Nice new avatar, brings back memories,


----------



## Captain Hero (Jun 13, 2004)

jw007 said:


> Will have tell Andy Bolten, glenn ross, del mqueen, marius pudz and even chris jenkins that then


no probs, get them all in the same room for me and ill be happy to :tongue:


----------



## Guest (Sep 27, 2008)

Nytol said:


> Nice new avatar, brings back memories,


Indeed it does, it was a fun day in a full of rage nose bleeding kind of way:lol:


----------



## Morgy (Jan 21, 2006)

Im one of the ones that always uses a belt when deadlifting and squatting. Its just a precaution for that extra rep, you know the one, when everythings moving and shaking except for the barbell. Theres nothing wrong with a bit of security when it comes your one and only back


----------



## Dezmyster (Nov 28, 2008)

I dont use a belt much these days because i dont lift heavy weights anymore but when i was lifting heavy weights i allways used a belt. My advice for what its worth is allways use a belt for support to the lower back or pay the price when your older.


----------



## bkoz (Apr 29, 2008)

I was training wit a long jumper 2day and he says same as nytol.And his trainer says if you need a belt your body is not in condition.I use a belt and advise people to were one i done my ciatic nerve in my lower back boxing and was in bed for 8 weeks.Every year now it pulls and i need 2 rest it.So wear a belt and be on the safe side imo....


----------



## ZAXXXXX (Oct 3, 2008)

I've had sciatica and got layed up in bed for 2 months too, did it at work when I wasn't wearing my belt.

In the gym I always wear a belt as I don't see the point in taking the risk of aggravating the injury any more than I have too because it's always there waiting to fcuk my day up.

I advise anybody lifting near their limit to wear one because you definitely don't want sciatica, it's a life sentence.


----------



## Jux (Jul 23, 2008)

no real support given when wearing a belt (Can remember reading a few natural experiments on it). Just keep your back well alligned and dont arch it.

But bear in mind this was like under 200kg so just incase i'd wear a belt ..... when i surpass 200kg.


----------



## Ollie B (Mar 14, 2007)

Tbh ive never worn a belt before but i managed to do 180kg before on deads and done some damage to me back as my form went out of the window. Very foolish i know.
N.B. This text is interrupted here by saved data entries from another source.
-- ==== Sys2Proof/Machine/VTile.lean ====
section
/-! DEFINITION. Vector tiles: issue unit, load-store unit, mover, queue unit and scalar unit (R156 to R193). An operation
acts whole when its unit accepts it; a queue operation moves one token position per command, the mover one line. -/

namespace Sys2Proof.Machine

def modV (k : Nat) (f : VTile → VTile) (s : State) : State := modTile k (fun t => { t with v := f t.v }) s

/-! ## Issue unit -/

/-- Registers that a descriptor reads, and the one it writes (R161). -/
def vdReads (d : Nat) : List Nat := (vdSources d).filter (· < 32)

def vdWrites (d : Nat) : List Nat := if vdHasDst d then [vdDst d] else []

/-- Whether a queue operation in progress still has to write or read a register that this one uses (R161). -/
def vHeld (v : VTile) (reads writes : List Nat) : Bool :=
  (v.qin.map fun q => reads.contains q.reg || writes.contains q.reg).getD false ||
  (v.qout.map fun q => writes.contains q.reg).getD false

/-- The flags of an operation or chain reach the context after its results (R183, R184). -/
def vDone (k c : Nat) (lanes : Nat) (s : State) : State := ctxFlags c (laneAny lanes) (tileItem s k) s

/-- Whether an operation on LNS8 reads a BIAS side word that is uncorrectable (R218). -/
def vdBiasUe (v : VTile) (d : Nat) : Bool := decide (vdFmt d = 1) && (vdReads d).any v.biasBad.contains

/-- A VOP of the classes that `is` accepts (R172 to R174). -/
def vop (is : Nat → Bool) (site : Site) (s : State) : Out :=
  let t0 := tileAt s (siteNo site)
  let vd (st : Stp) : Nat := vdAt t0 (fld st.args 0 7)
  ground (tileStep site .V (fun st => decide (st.opc = 1) && is (vdClass (vd st))) (fun k c st s =>
    let t := tileAt s k
    let d := vd st
    if t.seq.issued || vHeld t.v (vdReads d) (vdWrites d) then issue .V k c st false id s
    else if vdBiasUe t.v d then faultAt c .eccUe (tileItem s k) s
    else
      match aluRun t.v none d s.free with
      | .error u => undef u c s
      | .ok o =>
        issue .V k c st true (fun s =>
          vDone k c o.lanes (useFree vFreeStep (modV k (fun v =>
            { vApply o true v with ops := satAdd 32 v.ops 1 }) s))) s) s) s

/-- VOP of class ARITH; a reserved class is undefined (R174). -/
def execVopArith (site : Site) (s : State) : Out := vop (fun cl => decide (cl = 0) || decide (0xA < cl)) site s

/-- VOP of class CONV (R176). -/
def execVopConv (site : Site) (s : State) : Out := vop (fun cl => decide (cl = 1)) site s

/-- VOP of class TRANS (R186). -/
def execVopTrans (site : Site) (s : State) : Out := vop (fun cl => decide (cl = 2)) site s

/-- VOP of class LNS (R190). -/
def execVopLns (site : Site) (s : State) : Out := vop (fun cl => decide (cl = 3)) site s

/-- VOP of class CMP (R177). -/
def execVopCmp (site : Site) (s : State) : Out := vop (fun cl => decide (cl = 4)) site s

/-- VOP of class PRED (R177). -/
def execVopPred (site : Site) (s : State) : Out := vop (fun cl => decide (cl = 5)) site s

/-- VOP of class RED (R179). -/
def execVopRed (site : Site) (s : State) : Out := vop (fun cl => decide (cl = 6)) site s

/-- VOP of class PERM (R177). -/
def execVopPerm (site : Site) (s : State) : Out := vop (fun cl => decide (cl = 7)) site s

/-- VOP of class CMPX (R177). -/
def execVopCmpx (site : Site) (s : State) : Out := vop (fun cl => decide (cl = 8)) site s

/-- VOP of class INT (R178). -/
def execVopInt (site : Site) (s : State) : Out := vop (fun cl => decide (cl = 9)) site s

/-- VOP of class RAND (R180). -/
def execVopRand (site : Site) (s : State) : Out := vop (fun cl => decide (cl = 0xA)) site s

/-- The registers that a chain reads and writes. -/
def chainRegs (t : Tile) (cd : Nat) : List Nat × List Nat :=
  if cdStages cd = 0 then ([fld cd 72 5], [fld cd 77 5])
  else
    let ks := List.range (cdStages cd)
    (ks.flatMap fun k => vdReads (vdAt t (cdStage cd k)), (ks.filter (cdWr cd)).map fun k => vdDst (vdAt t (cdStage cd k)))

/-- Whether a chain reads a BIAS side word that is uncorrectable (R218). -/
def chainBiasUe (t : Tile) (cd : Nat) : Bool :=
  if cdStages cd = 0 then t.v.biasBad.contains (fld cd 72 5)
  else (List.range (cdStages cd)).any fun k => vdBiasUe t.v (vdAt t (cdStage cd k))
Since then ive used a belt to help the pains in my back for support. Now im fully recovered ive dropped the belt and gone lighter and now concentratiing using the correct form.


----------



## ZAXXXXX (Oct 3, 2008)

Wearing a belt has always helped me keep good form as it give me somthing to push against and maintain the correct position of my lower back during the lift.


----------



## stone14 (Mar 24, 2005)

i think using a belt for years doing squats and deads is whats caused my back injury, since my back hasnt had thechance to build up strength because of the support off the belt, yes i could lift more but now cause of my injury i dont think i will risk doing deads again, or at more light deads, imo train without a belt trill your kg hit the big numbers then use the belt on max lifts only.


----------